In this study, we found that the SUZ12 expression was significantly upregulated in gastric cancer tissues and cells, and increased SUZ12 expression was correlated with patient tumor size, pathological stage, metastasis distance, and shorter overall survival. Moreover, knockdown of SUZ12 expression inhibited gastric cancer cell proliferation, promoted cell apoptosis, and impaired cell invasion and metastasis in vitro and in vivo. SUZ12 and other PRC2 members were also reported to be overexpressed in small cell lung cancer (SCLC), and PRC2 might contribute to genesis of SCLC by repressing JUB in SCLC cells [26]. Moreover, SUZ12 is also anomalously expressed in human mantle cell lymphoma (MCL), pulmonary carcinomas and melanoma, and SUZ12 loss increases apoptosis, inhibits cell viability, and targets genes involved in central oncogenic pathways associated with MCL pathogenesis [12]. However, the target genes of SUZ12 in gastric cancer are not well documented, which need to be investigated. Our results showed that knockdown of SUZ12 expression upregulated KLF2 expression. KLF2 repression has an important role in EZH2 oncogenesis via promoting p21 expression [27]. In addition, decreased KLF2 expression is associated with poor prognosis for NSCLC, and KLF2 could inhibit NSCLC cell proliferation and promote apoptosis via regulating CDKN1A/p21 and CDKN2B/p15 protein expression [28]. Meanwhile, SUZ12 could interact with Snail1 and EZH2 increasing Snail1 binding to E-cadherin promoter and the trimethylation of lysine 27 in histone H3, which resulted in repression of E-cadherin transcription [29]. Moreover, increased SUZ12 binding and H3-K27 trimethylation at the E-cadherin promoter and repression of E-cadherin is also observed in metastatic human breast tumors [14].

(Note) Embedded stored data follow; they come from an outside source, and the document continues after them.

/-- A circuit of a group is taken from the free queue (R27, R29). -/
theorem recast_seized (hk : s.circuit k = some r) (hr : r.cls = .free) (hx : s.group r.group = some x) (i : Nat) :
    CircuitMoved k r { r with cond := .seized i }
      { x with
        counts := { x.counts with free := x.counts.free - 1, seized := x.counts.seized + 1 }
        freeQueue := x.freeQueue.filter fun j => decide (j ≠ k) } s
      (s.recast k fun c => { c with cond := .seized i }) := by
  have h := recast_moved (fun c => { c with cond := .seized i }) hk hx
  rw [hr] at h
  exact h

/-- The seizure of a circuit (R8, R68). -/
theorem seizeCircuit_of (hc : s.context i = some c) (hk : s.circuit k = some r) (hr : r.cls = .free)
    (hx : s.group r.group = some x) (now : ExTime) (l n : Nat) (q : Option Quote) :
    let t := s.seizeCircuit now i l n r.group k q
    ContextSet i { c with
      circuit := some (r.group, k), seizeTime := now, quote := q, slot := q.isSome
      probe := decide (x.mon.health = .suspect) } s t
      ∧ CircuitMoved k r { r with cond := .seized i } (x.seizing k) s t
      ∧ t.routeList l = { s.routeList l with pointer := if n = 0 then (s.routeList l).pointer else n }
      ∧ (∀ j, j ≠ l → t.routeList j = s.routeList j) ∧ t.routes = { s.routes with lists := t.routes.lists }
      ∧ t.settle = { s.settle with reservations := s.settle.reservations + (if q.isSome then 1 else 0) }
      ∧ OnlyChanges [.ctx, .circ, .routes, .settle] s t := by
  dsimp only
  rw [seizeCircuit_eq]
  have hsuspect : decide ((s.group r.group).map (·.mon.health) = some .suspect) = decide (x.mon.health = .suspect) := by
    rw [hx]; simp
  simp only [hsuspect]
  have hmoved := recast_seized hk hr hx i
  have f1 := recast_frame s k fun c => { c with cond := .seized i }
  generalize (s.recast k fun c => { c with cond := .seized i }) = s0 at hmoved f1
  have hm1 := hmoved.groupSet (updTraffic_groupSet hmoved.group Traffic.seize)
  have f2 := f1.trans (updTraffic_frame s0 r.group Traffic.seize)
  generalize s0.updTraffic r.group Traffic.seize = s1 at hm1 f2
  obtain ⟨s2, hs2, hm2, f3⟩ : ∃ s2, (if decide (x.mon.health = .suspect) = true then
      s1.updMonitor r.group fun m => { m with gate := .closed } else s1) = s2
      ∧ CircuitMoved k r { r with cond := .seized i } (x.seizing k) s s2 ∧ OnlyChanges [.circ] s s2 := by
    refine ⟨_, rfl, ?_⟩
    by_cases hh : x.mon.health = .suspect
    · simp only [hh, decide_true, if_true]
      refine ⟨?_, f2.trans (updMonitor_frame _ _ _)⟩
      have := hm1.groupSet (updMonitor_groupSet hm1.group fun m => { m with gate := .closed })
      simp only [Group.seizing, if_pos hh]
      exact this
    · simp only [hh, decide_false, Bool.false_eq_true, if_false]
      refine ⟨?_, f2⟩
      simp only [Group.seizing, if_neg hh]
      exact hm1
  rw [hs2]
  have hc2 : s2.context i = some c := (f3.context_eq (by decide) i).trans hc
  have hrl : ∀ j, s2.routeList j = s.routeList j := f3.routeList_eq (by decide)
  have hroutes : s2.routes = s.routes := f3 .routes (by decide)
  have hsettle : s2.settle = s.settle := f3 .settle (by decide)
  have hctx : s2.ctx = s.ctx := f3 .ctx (by decide)
  obtain ⟨s3, hs3, hlist, hlists, hrouting, f4⟩ : ∃ s3, (if n = 0 then s2 else s2.updList l fun r => { r with pointer := n }) = s3
      ∧ s3.routeList l = { s.routeList l with pointer := if n = 0 then (s.routeList l).pointer else n }
      ∧ (∀ j, j ≠ l → s3.routeList j = s.routeList j) ∧ s3.routes = { s.routes with lists := s3.routes.lists }
      ∧ OnlyChanges [.routes] s2 s3 := by
    refine ⟨_, rfl, ?_⟩
    by_cases hn : n = 0
    · simp only [if_pos hn]
      exact ⟨hrl l, fun j _ => hrl j, by rw [hroutes], .refl _ _⟩
    · simp only [if_neg hn]
      refine ⟨?_, fun j hj => ?_, by rw [← hroutes]; rfl, updList_frame _ _ _⟩
      · rw [State.updList_routeList, if_pos rfl, hrl]
      · rw [State.updList_routeList, if_neg (Ne.symm hj), hrl]
  rw [hs3]
  have hc3 : s3.context i = some c := (f4.context_eq (by decide) i).trans hc2
  have hcirc : s3.circ = s2.circ := f4 .circ (by decide)
  have hset3 : s3.settle = s.settle := (f4 .settle (by decide)).trans hsettle
  have hset := updContext_set (s := s3.withSettle (if q.isSome then s3.settle.reserve else s3.settle)) hc3 fun x' =>
    { x' with circuit := some (r.group, k), seizeTime := now, quote := q, slot := q.isSome
              probe := decide (x.mon.health = .suspect) }
  refine ⟨hset.congr (s' := s) ((f4 .ctx (by decide)).trans hctx).symm rfl, hm2.congr rfl hcirc, hlist, hlists, hrouting, ?_, ?_⟩
  · change (if q.isSome then s3.settle.reserve else s3.settle) = _
    rw [hset3]
    cases q <;> rfl
  · exact (f3.mono (by decide)).trans ((f4.mono (by decide)).trans (((withSettle_frame _ _).mono (by decide)).trans
      ((updContext_frame _ _ _).mono (by decide))))

/-! ### A pass that seizes -/

/-- What a pass leaves that has examined the choices `before` in vain and has seized circuit `k`, which was `r`, on choice
`n`, on a group that was `y`. -/
structure SeatedOn (now : ExTime) (i l : Nat) (c : Context) (before : List (Choice × Nat)) (reason : Nat → Reason) (n : Nat)
    (ch : Choice) (k : Nat) (r : Circuit) (y : Group) (q : Option Quote) (s t : State) : Prop where
  context : ContextSet i { c.afterTrying (before.map (·.1.group)) with
    examined := c.examined + alternatesOf (before ++ [(ch, n)]), circuit := some (ch.group, k)
    probe := decide (y.mon.health = .suspect), quote := q, slot := q.isSome, seizeTime := now } s t
  circuit : t.circuit k = some { r with cond := .seized i }
  circuits : ∀ j, j ≠ k → t.circuit j = s.circuit j
  group : t.group ch.group = some (y.seizedAt k)
  groups : ∀ g, g ≠ ch.group → t.group g = s.afterFailures before reason g
  counters : t.circ.counters = s.circ.counters
  list : t.routeList l = { s.routeList l with pointer := if n = 0 then (s.routeList l).pointerPast before else n }
  lists : ∀ j, j ≠ l → t.routeList j = s.routeList j
  routing : t.routes = { s.routes with lists := t.routes.lists }
  settle : t.settle = { s.settle with reservations := s.settle.reservations + (if q.isSome then 1 else 0) }
  rating : t.rating = s.afterQuotes now (before.filter (fun p => (reason p.2).quoted) ++ [(ch, n)])
  frame : OnlyChanges [.ctx, .circ, .routes, .rating, .settle] s t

In this study, we also found that SUZ12 could bind to E-cadherin promoter and repress its transcription. Loss of E-cadherin expression is an important hallmark of EMT and a crucial step in the progression of papillomas to invasive carcinomas [30]. Generally, EMT is proposed and supported by many studies that could be a potent mechanism for promoting the detachment of cancer cells from primary tumors [31]. Furthermore, reduced E-cadherin is associated with local invasion, regional metastasis, and reduced survival in gastric cancer and NSCLC [32, 33]. These findings indicated that increased SUZ12 promote gastric cancer cell proliferation and metastasis partly via repressing KLF2 and E-cadherin transcription.

In summary, the expression of SUZ12 was significantly increased in gastric cancer tissues, suggesting that its upregulation may be a negative prognostic factor for gastric cancer patients, and indicative of poor survival rates and a higher risk for cancer metastasis. We showed that SUZ12 possibly regulates the proliferation and metastatic ability of gastric cancer cells, partially through regulation of KLF2 and E-cadherin. Our findings further the understanding of gastric cancer pathogenesis and development and facilitate the development of diagnostics and therapeutics against cancers.